§ **What you should do**: Give back, exactly as written, the lines from the beginning of the listing through the one that contains "a frame. -/".

====

-- ==== Sys2Proof/Machine/Encoding.lean ====
section
/-! DEFINITION. The Line Encoder (R96 to R112) and the sensing of LSENSE (R114): levels, the carrier, LOUT, one REFCLK
cycle and one tick boundary. -/

namespace Sys2Proof.Machine

/-- The inverse of a coded level. -/
def HalfLevel.flip : HalfLevel → HalfLevel
  | .active => .quiet
  | .quiet => .active

/-- The opposite level of a pin (R103). -/
def Level.flip : Level → Level
  | .low => .high
  | .high => .low

/-- R100: the bit at a position of the repetition: the preamble's ones, then the body, most significant bit first. -/
def bitValue (x : Desc) (m : Memory) (pos : Nat) : Bool :=
  if pos < x.preBits then true
  else
    let j := pos - x.preBits
    (readPayload x.segs m (j / 8)).getLsbD (7 - j % 8)

/-- R101, R102: the coded level of a half-cell. -/
def codedLevel (c : Coding) (bit : Bool) (h : Half) (prev : HalfLevel) : HalfLevel :=
  match c, h with
  | .nrz, _ => if bit then .active else .quiet
  | .manchester, .first => if bit then .active else .quiet
  | .manchester, .second => if bit then .quiet else .active
  | .biphase, .first => prev.flip
  | .biphase, .second => if bit then prev else prev.flip

/-- R107: the level of the half-cell in hand of a frame. -/
def Encoder.level (e : Encoder) (x : Desc) (m : Memory) : HalfLevel :=
  codedLevel x.coding (bitValue x m e.bitPos) e.half e.prevLevel

/-- R104: the burst time of a profile. -/
def Profile.burst (p : Profile) : Nat :=
  match p.duty with
  | .quarter => p.carrierPeriod / 4
  | .third => p.carrierPeriod / 3
  | .half => p.carrierPeriod / 2

/-- The frame whose half-cell is being produced, and the half-cell's level. -/
def State.producing (s : State) : Option (Desc × HalfLevel) :=
  match s.enc.activity, s.disp.slot with
  | .sending, some d =>
    if s.enc.ticks < s.prof.active.hbt then some (s.desc d, s.enc.level (s.desc d) s.store.pool) else none
  | _, _ => none

/-- R104: carrier periods are being produced. -/
def State.carrierOn (s : State) : Bool :=
  match s.producing with
  | some (x, .active) => decide (x.carrier = .on)
  | _ => false

/-- R97, R103, R104, R185: the level of LOUT. -/
def State.lout (s : State) : Level :=
  let idle := s.prof.active.idleLevel
  if s.inReset then .low
  else
    match s.producing with
    | some (x, .active) =>
      if x.carrier = .off ∨ s.enc.carrierPhase < s.prof.active.burst then Level.flip idle else idle
    | _ => idle

/-! ## REFCLK cycles -/

/-- R114: LSENSE is sensed active: one of the last CARRIER_PERIOD samples was at the opposite level. -/
def sensedActive (e : EchoMonitor) (p : Profile) : Bool :=
  match p.idleLevel with
  | .low => decide (e.sinceHigh < p.carrierPeriod)
  | .high => decide (e.sinceLow < p.carrierPeriod)

/-- R114: one sample through the two-stage synchroniser, and the marks it moves. -/
def EchoMonitor.sample (e : EchoMonitor) (pin : Level) (p : Profile) : EchoMonitor :=
  let e1 : EchoMonitor := { e with
    sync1 := pin
    sync2 := e.sync1
    sinceHigh := if e.sync2 = .high then 0 else min Config.windowMax (e.sinceHigh + 1)
    sinceLow := if e.sync2 = .low then 0 else min Config.windowMax (e.sinceLow + 1) }
  { e1 with tickQuiet := e1.tickQuiet && !sensedActive e1 p }

/-- R104: the carrier phase one REFCLK cycle on. -/
def nextPhase (p : Profile) (phase : Nat) : Nat := if phase + 1 < p.carrierPeriod then phase + 1 else 0

/-- One REFCLK cycle inside a tick (R1, R104, R114). -/
def State.cycle (s : State) : State :=
  { s with
    clock := { s.clock with prescale := s.clock.prescale + 1 }
    echo := s.echo.sample s.lsense s.prof.active
    enc := if s.carrierOn then { s.enc with carrierPhase := nextPhase s.prof.active s.enc.carrierPhase } else s.enc }

/-- So many REFCLK cycles. -/
def State.cycles : Nat → State → State
  | 0, s => s
  | n + 1, s => State.cycles n s.cycle

/-! ## The tick boundary -/

/-- R99: the half-cell is the last of the body. -/
def Encoder.lastOfBody (e : Encoder) (x : Desc) : Bool :=
  decide (e.bitPos + 1 = x.preBits + x.bodyBits ∧ e.half = .second)

/-- The half-cell in hand has been produced whole, and its end has not been acted on. -/
def State.halfEnded (s : State) : Bool :=
  decide (s.enc.activity = .sending) && decide (s.prof.active.hbt ≤ s.enc.ticks)

/-- R99: the half-cell after the one in hand. -/
def Encoder.nextHalf (e : Encoder) : Encoder :=
  match e.half with
  | .first => { e with half := .second, ticks := 0 }
  | .second => { e with half := .first, bitPos := e.bitPos + 1, ticks := 0 }

/-- R98, R99, R105: the encoder at a tick boundary inside a repetition: a half-cell ends after HBT ticks; the next one
follows at once, unless it was the last of the body (BODY_END) or an abort is pending (ECHO_STOP). -/
def Encoder.tickSending (e : Encoder) (x : Desc) (m : Memory) (p : Profile) (abort : Bool) (now : Time) : Encoder :=
  if e.ticks + 1 < p.hbt then { e with ticks := e.ticks + 1 }
  else if e.ticks + 1 = p.hbt then
    let lvl := e.level x m
    let ended := { e with ticks := p.hbt, prevLevel := lvl, lastEnd := now }
    if abort || e.lastOfBody x then { ended with carrierPhase := 0 }
    else
      let next := ended.nextHalf
      if lvl = .active ∧ next.level x m = .active then next else { next with carrierPhase := 0 }
  else e

/-- R98, R106: the encoder at a tick boundary. -/
def State.tickEncoder (s : State) (now : Time) : Encoder :=
  match s.enc.activity, s.disp.slot with
  | .sending, some d => s.enc.tickSending (s.desc d) s.store.pool s.prof.active s.echo.abortPending now
  | .gap, some d => { s.enc with ticks := min (s.enc.ticks + 1) (s.desc d).gap }
  | _, _ => s.enc

/-- R114: the quiet run at a tick boundary. -/
def EchoMonitor.tickRun (e : EchoMonitor) : EchoMonitor :=
  { e with quietRun := if e.tickQuiet then min Config.quietRunMax (e.quietRun + 1) else 0, tickQuiet := true }

/-- R153, R110: a port at a tick boundary: the lease counts down, and a pulse in progress reaches its end. -/
def PortState.tick (q : PortState) : PortState :=
  { q with
    session := if q.session.active then { q.session with remaining := q.session.remaining - 1 } else q.session
    strobe := if q.strobe = .high then .ending else q.strobe }

/-- R1, R2: a tick boundary: the prescale count returns to 0, the line time advances, and what is counted in ticks
advances. The counted mark is cleared when the bit position changes (R118). -/
def State.boundary (s : State) : State :=
  let now := s.clock.time + 1
  let enc := s.tickEncoder now
  let run := s.echo.tickRun
  { s with
    clock := { s.clock with prescale := 0, time := now }
    enc := enc
    echo := { run with counted := run.counted && decide (enc.bitPos = s.enc.bitPos) }
    ports := s.ports.map PortState.tick }

/-- R99: the encoder begins a repetition; the counted mark is clear at its first bit (R118). -/
def State.beginRepetition (s : State) : State :=
  { s with
    enc := { s.enc with
      activity := .sending, repetition := s.enc.repetition + 1, bitPos := 0, half := .first
      prevLevel := .quiet, carrierPhase := 0, ticks := 0 }
    echo := { s.echo with counted := false } }

/-- The encoder rests (R108, R109). -/
def State.restEncoder (s : State) : State := { s with enc := { s.enc with activity := .resting } }

/-- R70, R73: the phase in which a repetition begins. -/
def Desc.firstPhase (x : Desc) : Phase := if x.preBits = 0 then .body else .preamble

end Sys2Proof.Machine
end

====

§ **Output for this exercise**:
-- ==== Sys2Proof/Machine/Encoding.lean ====
section
/-! DEFINITION. The Line Encoder (R96 to R112) and the sensing of LSENSE (R114): levels, the carrier, LOUT, one REFCLK
cycle and one tick boundary. -/

namespace Sys2Proof.Machine

/-- The inverse of a coded level. -/
def HalfLevel.flip : HalfLevel → HalfLevel
  | .active => .quiet
  | .quiet => .active

/-- The opposite level of a pin (R103). -/
def Level.flip : Level → Level
  | .low => .high
  | .high => .low

/-- R100: the bit at a position of the repetition: the preamble's ones, then the body, most significant bit first. -/
def bitValue (x : Desc) (m : Memory) (pos : Nat) : Bool :=
  if pos < x.preBits then true
  else
    let j := pos - x.preBits
    (readPayload x.segs m (j / 8)).getLsbD (7 - j % 8)

/-- R101, R102: the coded level of a half-cell. -/
def codedLevel (c : Coding) (bit : Bool) (h : Half) (prev : HalfLevel) : HalfLevel :=
  match c, h with
  | .nrz, _ => if bit then .active else .quiet
  | .manchester, .first => if bit then .active else .quiet
  | .manchester, .second => if bit then .quiet else .active
  | .biphase, .first => prev.flip
  | .biphase, .second => if bit then prev else prev.flip

/-- R107: the level of the half-cell in hand of a frame. -/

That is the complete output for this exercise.